Sim, a convivência dos muçulmanos em Portugal parece pacífica, tal como o era na Alemanha no tempo em que a sua quantidade de muçulmanos no país ainda era irrelevante em termos de percentagem populacional. Os Estados Unidos, que têm tantos muçulmanos como a Alemanha teve um comportamento diferente na política de imigração; a mesma USA faz pressão sobre a Europa para que deixe entrar os turcos!
Naturalmente que os pobres e com eles muitos emigrantes têm dificuldades numa sociedade competitiva; o problema turco/árabe na Europa está nos seus Guetos. Querem aproveitar o máximo da sociedade empenhando-se menos. Têm certas características comuns à raça cigana (ambas culturas nómadas) e por isso têm problemas e criam problemas às culturas sedentárias!

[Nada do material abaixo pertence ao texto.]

-- ==== Sys2Proof/Machine/Operands.lean ====
section
/-! DEFINITION. What the operands of the rules are computed from: grid instants (R136), head timing (R165 to R167), the
geometry of layers (Table 6-3, R191, R194), loads (R37, R151, R166), badge boxes (R70), tiles, contributors and the
two-pass split (R182, R183), line-store needs (R199), contexts' settings. -/

namespace Sys2Proof.Machine

/-- Division rounded up. -/
def cdiv (a b : Nat) : Nat := (a + b - 1) / b

/-- Division rounded half up. -/
def rdiv (a b : Nat) : Nat := (2 * a + b) / (2 * b)

/-- Signed division by a positive number, rounded half up. -/
def rdivI (a : Int) (b : Nat) : Int := (2 * a + b) / (2 * b)

/-- Bit `k` of a number. -/
def bit (n k : Nat) : Bool := n / 2 ^ k % 2 == 1

/-- A number with the bits of a list of positions set. -/
def mask (l : List Nat) : Nat := l.foldl (fun m b => m ||| 2 ^ b) 0

/-- Restrict an integer to an interval. -/
def clampI (lo hi v : Int) : Int := max lo (min hi v)

/-- The greatest of a list; 0 of none. -/
def maxL (l : List Nat) : Nat := l.foldl max 0

/-- The sum of a list. -/
def sumL (l : List Nat) : Nat := l.foldl (· + ·) 0

/-- Insert into a list ordered by a Boolean comparison. -/
def insertBy {α : Type} (le : α → α → Bool) (x : α) : List α → List α
  | [] => [x]
  | y :: r => if le x y then x :: y :: r else y :: insertBy le x r

/-- Order a list by a Boolean comparison, keeping the order of equals. -/
def sortBy {α : Type} (le : α → α → Bool) (l : List α) : List α := l.foldr (insertBy le) []

/-- DTIME in units of 2^-16 ns from ns. -/
def dtime (ns : Nat) : Int := (ns * 65536 : Nat)

/-- The 48-bit nanosecond count of an instant (R135). -/
def ns48 (ns : Nat) : Nat := ns % 2 ^ 48

/-! ### Grade (R3, R6) -/

/-- Heads in use of the grade (Table 0-1; DESIGN CHOICE, log 6). -/
def Dev.gradeHeads (d : Dev) : Nat :=
  if d.rn O.identityProductCode = 0x1600 then 16 else if d.rn O.identityProductCode = 0x2400 then 24 else 32

/-- Stream contexts of the grade. -/
def Dev.gradeStreams (d : Dev) : Nat := 4 * d.gradeHeads

/-- The heads in use. -/
def Dev.allHeads (d : Dev) : List Nat := List.range d.gradeHeads

/-- The stream contexts in use. -/
def Dev.allStreams (d : Dev) : List Nat := List.range d.gradeStreams

/-- State of a pipe: those above the grade's limit are fused off (R4). -/
def Dev.pipeState (d : Dev) (k : Nat) : UnitState :=
  if d.gradeHeads / 2 ≤ k && k < 16 then .fusedOff else (d.pp k).state

/-- State of a decode engine. -/
def Dev.engState (d : Dev) (e : Nat) : UnitState :=
  if d.gradeHeads / 4 ≤ e && e < 8 then .fusedOff else (d.eng e).state

/-- The codes of Tables 5-9 and 6-12. -/
def UnitState.code : UnitState → Nat
  | .active => 0 | .spare => 1 | .retired => 2 | .fusedOff => 3

/-! ### The grid (R136) -/

/-- Grid instant k of group g. -/
def Dev.gridAt (d : Dev) (g : Nat) (k : Int) : Int :=
  d.rn O.gridPhase g + k * ((d.rn O.gridRateDen g * 10 ^ 9 : Nat) : Int) / (d.rn O.gridRateNum g : Int)

/-- The greatest k whose grid instant is at or before an instant. -/
def Dev.gridK (d : Dev) (g t : Nat) : Int :=
  (((t : Int) - d.rn O.gridPhase g + 1) * (d.rn O.gridRateNum g : Int) - 1) / ((d.rn O.gridRateDen g * 10 ^ 9 : Nat) : Int)

/-- The first grid instant after an instant whose k is a multiple of n (R167). -/
def Dev.gridNext (d : Dev) (g t n : Nat) : Nat :=
  (d.gridAt g ((d.gridK g t / (n : Int) + 1) * (n : Int))).toNat

/-- The grid period in ns, rounded down (the greatest phase plus 1 by Table 4-10). -/
def Dev.gridPeriod (d : Dev) (g : Nat) : Nat := d.rn O.gridRateDen g * 10 ^ 9 / d.rn O.gridRateNum g

/-- The start of pitch n counted from an instant: pitches are the grid periods of group 0 (R174). -/
def Dev.nextPitch (d : Dev) : Nat := d.gridNext 0 d.now 1

/-! ### Head timing -/

/-- The group of head h in effect. -/
def Dev.groupOf (d : Dev) (h : Nat) : Nat := d.rn O.headGroup h

/-- The heads of group g. -/
def Dev.headsOf (d : Dev) (g : Nat) : List Nat := d.allHeads.filter fun h => d.groupOf h == g

/-- Head h is enabled. -/
def Dev.headOn (d : Dev) (h : Nat) : Bool := h < d.gradeHeads && d.rf O.headEnable h

/-- Active width and height. -/
def Dev.headW (d : Dev) (h : Nat) : Nat := d.rn O.headHActive h
/-- See `headW`. -/
def Dev.headH (d : Dev) (h : Nat) : Nat := d.rn O.headVActive h

/-- The code of head[h].link_state (Table 8-4). -/
def LinkState.code : LinkState → Nat
  | .disabled => 0 | .absent => 1 | .reading => 2 | .training => 3 | .running => 4 | .untrained => 5 | .down => 6

/-- Whether the head runs its fallback timing (R167): bit 1 of head[h].degraded (R231). -/
def Dev.inFallback (d : Dev) (h : Nat) : Bool := bit (d.lk h).degraded 1

/-- The divisor of the head's frame rate: 1, or fallback_divisor. -/
def Dev.headDiv (d : Dev) (h : Nat) : Nat := if d.inFallback h then d.rn O.headFallbackDivisor h else 1

/-- The divisor that holds for a frame that starts at an instant: fallback frames start where k is a multiple of the
divisor (R167). -/
def Dev.divAt (d : Dev) (h t : Nat) : Nat :=
  if d.gridK (d.groupOf h) t % (d.headDiv h : Int) == 0 then d.headDiv h else 1

/-- Line length in CLK_PIPE cycles of a frame that starts at an instant (R167). -/
def Dev.lineCycles (d : Dev) (h t : Nat) : Nat := d.rn O.headLineCycles h * d.divAt h t

/-- Whether the timing objects of a head are valid (R165). -/
def Dev.timingOk (d : Dev) (h : Nat) : Bool :=
  let ht := d.rn O.headHTotal h; let vt := d.rn O.headVTotal h
  let ha := d.headW h; let va := d.headH h
  ha + 80 ≤ ht && va + 8 ≤ vt &&
    d.rn O.headHSync h ≤ d.rn O.headHStart h && d.rn O.headHStart h + ha ≤ ht &&
    d.rn O.headVSync h ≤ d.rn O.headVStart h && d.rn O.headVStart h + va ≤ vt &&
    2 * ht ≤ d.rn O.headLineCycles h

/-- Full trim capacity in cycles at a line length (R137). -/
def Dev.trimCap (d : Dev) (h lc : Nat) : Nat :=
  lc * d.rn O.gridTrimLimit (d.groupOf h) / 1000 * (d.rn O.headVTotal h - d.headH h)

/-- Whether the nominal frame length fits the grid (R138): |v_total · line_cycles − period · 1.2| ≤ capacity, with the
period den · 10^9 / num ns taken exactly. -/
def Dev.gridFits (d : Dev) (h : Nat) : Bool :=
  let g := d.groupOf h; let lc := d.rn O.headLineCycles h
  let num := d.rn O.gridRateNum g
  let nominal : Int := (d.rn O.headVTotal h * lc * num : Nat)
  let period : Int := (d.rn O.gridRateDen g * 1200000000 : Nat)
  (nominal - period).natAbs ≤ d.trimCap h lc * num

/-- An instant in sixths of a ns. -/
def six (ns : Nat) : Nat := 6 * ns

/-- The instant, in sixths of a ns, of active line y of a frame that starts at `start` with lines of `lc` cycles (R45,
R46): a CLK_PIPE cycle is five sixths of a ns. -/
def lineAt (start lc y : Nat) : Nat := six start + 5 * lc * y

/-! ### Layers (Tables 6-3 to 6-5) -/

/-- A rectangle: columns x0 to x1 − 1, lines y0 to y1 − 1. -/
structure Rect where
  x0 : Nat
  y0 : Nat
  x1 : Nat
  y1 : Nat
deriving DecidableEq, Repr

/-- Whether two rectangles share a pixel. -/
def Rect.meets (a b : Rect) : Bool := a.x0 < b.x1 && b.x0 < a.x1 && a.y0 < b.y1 && b.y0 < a.y1

/-- Whether a rectangle holds a pixel. -/
def Rect.holds (a : Rect) (x y : Nat) : Bool := a.x0 ≤ x && x < a.x1 && a.y0 ≤ y && y < a.y1

/-- Control bits of Table 6-4. -/
def Desc.enabled (e : Desc) : Bool := bit e.control 15
/-- See `Desc.enabled`. -/
def Desc.locked (e : Desc) : Bool := bit e.control 14
/-- See `Desc.enabled`. -/
def Desc.holdClean (e : Desc) : Bool := bit e.control 11
/-- See `Desc.enabled`. -/
def Desc.fit (e : Desc) : Nat := e.control / 512 % 4
/-- See `Desc.enabled`. -/
def Desc.bivouacOk (e : Desc) : Bool := bit e.control 8
/-- See `Desc.enabled`. -/
def Desc.mirrorH (e : Desc) : Bool := bit e.control 7
/-- See `Desc.enabled`. -/
def Desc.mirrorV (e : Desc) : Bool := bit e.control 6

/-- Class live, of Table 6-3. -/
def Desc.live (e : Desc) : Bool := e.cls == 2
/-- Class live or informative: evaluated by the Cairn unit (R65). -/
def Desc.evaluated (e : Desc) : Bool := e.cls == 1 || e.cls == 2
/-- Opaque by R182. -/
def Desc.opaque? (e : Desc) : Bool := e.blend == 0 || (e.blend == 1 && e.planeAlpha == 1023)
/-- A fetched kind: video, graphic or write-back. -/
def Desc.fetched (e : Desc) : Bool := e.kind < 3

/-- Whether two descriptors have the same fields, the tag excepted (R212). -/
def Desc.sameShape (a b : Desc) : Bool := { a with tag := 0 } == { b with tag := 0 }

/-- The visible destination rectangle on an active area W × H, none when clipped away entirely. -/
def Desc.vis (e : Desc) (W H : Nat) : Option Rect :=
  let x0 := max 0 e.dstX; let y0 := max 0 e.dstY
  let x1 := min (W : Int) (e.dstX + e.dstW); let y1 := min (H : Int) (e.dstY + e.dstH)
  if x0 < x1 && y0 < y1 then some ⟨x0.toNat, y0.toNat, x1.toNat, y1.toNat⟩ else none

/-- The visible rectangle of a descriptor on its head in the table in effect. -/
def Dev.visOf (d : Dev) (e : Desc) : Option Rect := e.vis (d.headW e.head) (d.headH e.head)

/-- The descriptors in effect that name head h, by number. -/
def Dev.descsOn (d : Dev) (h : Nat) : List (Nat × Desc) := d.activeT.filter fun p => p.2.head == h

/-- The enabled layers of head h, in z order, lowest first. -/
def Dev.layersOn (d : Dev) (h : Nat) : List (Nat × Desc) :=
  sortBy (fun a b => a.2.z ≤ b.2.z) ((d.descsOn h).filter fun p => p.2.enabled)

/-- The device with a group's table in place of what is in effect: what the device would be after that commit. -/
def Dev.withTable (d : Dev) (tb : GTable) : Dev :=
  let d := tb.objs.foldl (fun d o => d.setKey o.1 o.2) d
  { d with activeT := tb.descs.foldl (fun t e => tset t e.1 e.2) d.activeT }

/-- A head of a Blank device that shows diagnostic patterns and nothing else (R426; DEDUCED, log 39). -/
def Dev.diagnostic (d : Dev) (h : Nat) : Bool :=
  d.power.life == 0 && !(d.layersOn h).isEmpty && (d.layersOn h).all fun p => p.2.kind == 4

/-- A head that is to show the card of R169: it is shed, or no configuration image is in effect (R448). -/
def Dev.onCard (d : Dev) (h : Nat) : Bool := (d.hd h).shed || (d.flash.cfgInEffect.isNone && !d.diagnostic h)

/-- Whether the life-cycle state lets a head emit frames (R426). -/
def Dev.mayEmit (d : Dev) (h : Nat) : Bool := d.power.life != 4 && (d.power.life != 0 || d.diagnostic h)

/-- A record of composition.slots (R186): width, height, format, buffers, base, stride. -/
structure SlotDef where
  w : Nat
  h : Nat
  format : Nat
  bufs : Nat
  base : Nat
  stride : Nat
deriving DecidableEq, Repr

/-- Content slot n as composition.slots in effect describes it. -/
def Dev.slotDef (d : Dev) (n : Nat) : SlotDef :=
  let b := slice (d.rb O.compositionSlots) (32 * n) 32
  ⟨leAt b 0 2, leAt b 2 2, leAt b 4 1, leAt b 5 1, leAt b 8 8, leAt b 16 4⟩

/-- Size of the source of a layer (Table 6-5). -/
def Dev.srcSize (d : Dev) (e : Desc) : Nat × Nat :=
  if e.kind = 0 then (d.rn O.streamMaxWidth e.source, d.rn O.streamMaxHeight e.source)
  else if e.kind = 1 then ((d.slotDef e.source).w, (d.slotDef e.source).h)
  else (d.headW e.source, d.headH e.source)

/-- The effective source crop: width and height 0 read as the whole source (R191). -/
def Dev.cropOf (d : Dev) (e : Desc) : Rect :=
  let s := d.srcSize e
  let w := if e.srcW = 0 then s.1 else e.srcW
  let h := if e.srcH = 0 then s.2 else e.srcH
  ⟨e.srcX, e.srcY, e.srcX + w, e.srcY + h⟩

/-- The pre-decimation factor of R194: the smallest of 1, 2, 4, 8 with source ≤ 2 · D · destination. -/
def decim (src dst : Nat) : Nat :=
  if src ≤ 2 * dst then 1 else if src ≤ 4 * dst then 2 else if src ≤ 8 * dst then 4 else 8

/-- The decimated size. -/
def decSize (src dst : Nat) : Nat := cdiv src (decim src dst)

/-- The step of R195. -/
def filterStep (src dst : Nat) : Nat := decSize src dst * 65536 / dst

/-- Whether the filter of a direction is bypassed (R195). -/
def bypass (src dst : Nat) : Bool := filterStep src dst == 65536 && decim src dst == 1

/-- The line-store need of a layer with so many vertical taps (R199). -/
def Dev.lsNeed (d : Dev) (e : Desc) (taps : Nat) : Nat :=
  match d.visOf e with
  | none => 0
  | some v =>
    if !e.fetched then 0
    else
      let c := d.cropOf e
      let h := c.y1 - c.y0
      let l := if bypass h e.dstH then 2 else taps + cdiv (decSize h e.dstH) e.dstH
      cdiv (v.x1 - v.x0) 64 * 64 * l

/-- Whether a layer is present on active line y (R199). -/
def Dev.lsPresent (d : Dev) (e : Desc) (y : Nat) : Bool :=
  match d.visOf e with
  | none => false
  | some v => v.y0 ≤ y + 64 && y < v.y1

/-- The taps of layer n: what a list says, else 6. -/
def tapsIn (l : List (Nat × Nat)) (n : Nat) : Nat := tget 6 l n

/-- The lines on which the sum of needs of a head can be greatest: those on which a layer becomes present. -/
def Dev.lsLines (d : Dev) (h : Nat) : List Nat :=
  0 :: (d.layersOn h).filterMap fun p => (d.visOf p.2).map fun v => v.y0 - 64

/-- The need of head h on line y with given taps (R199). -/
def Dev.lsOnLine (d : Dev) (h y : Nat) (taps : List (Nat × Nat)) : Nat :=
  if d.headOn h then
    sumL (((d.layersOn h).filter fun p => d.lsPresent p.2 y).map fun p => d.lsNeed p.2 (tapsIn taps p.1))
  else 0

/-- P_h, the line-store need of head h (R199). -/
def Dev.lsHead (d : Dev) (h : Nat) (taps : List (Nat × Nat)) : Nat := maxL ((d.lsLines h).map fun y => d.lsOnLine h y taps)

/-- The taps in effect of every layer. -/
def Dev.tapsNow (d : Dev) : List (Nat × Nat) := d.layers.map fun p => (p.1, p.2.taps)

/-! ### Badge boxes (R70) -/

/-- Badge height, padding and glyph height for a layer of so many destination lines. -/
def badgeH (lines : Nat) : Nat := max 24 (min 96 (lines / 8))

Quanto aos dados estatísticos não há critérios aferidos para se fazer uma comparação. Por outro lado a preocupação dos políticos em Portugal no que diz respeito à formação é diferente à da Alemanha ou das nações fortes. A Alemanha está preocupada em dar uma formação sólida a todos os seus habitantes porque sabe que da formação surge o desenvolvimento; Portugal, por seu lado, está a fazer o contrário: proletariza a formação escolar e desce cada vez mais os critérios de exigências aos alunos. Enquanto a Alemanha está preocupada em formar técnicos que enriqueçam o país, Portugal, isto é as elites preferem um povo incapaz de argumentar para as deixar viver em paz; para o governo basta-lhe que o povo se arranje e se emigrar não há problema porque a sua saudade os fará mandar as remessas de dinheiro para Portugal e assim continuar a manter uma mentalidade parasitária encostada à administração e ao Estado. Portugal tem população mas ainda não tem povo, tal como acontece no Brasil, Moçambique, Angola, etc. Por isso é fácil para as elites fazer o que querem.
Naturalmente que um país quanto mais tem mais egoísta se torna. Facto é que ciganos e outros não procuram os países onde o Estado não é providencial e onde não haja um mínimo de respeito pelos pobres. A sua cultura não se orienta para o trabalho e têm outros critérios de vida e de valores que muitas vezes contradizem os dos autóctones.
O maior problema está no facto de diferentes povos terem diferentes conceitos de economia e de se arranjar economicamente cada um à sua maneira.
Os políticos deixaram-se levar nos anos 60 e sequentes pelas promessas das multinacionais, tal como hoje se deixam levar pela sua nova estratégia turbocapitalista a nível global.
Os políticos europeus cometeram o erro de atraiçoar os interesses do povo a longo prazo e agora o povo tem que aguentar os estilhaços que as elites deixam no povo e nas nações.
Este assunto é muito importante o problema é que é utilizado para a defesa de ideologias e de preconceitos formados!
Escrevi tudo a correr pois devido à escrita que continuamente tenho entre mãos não me permite tempo para correcções ou aferimento de ideias.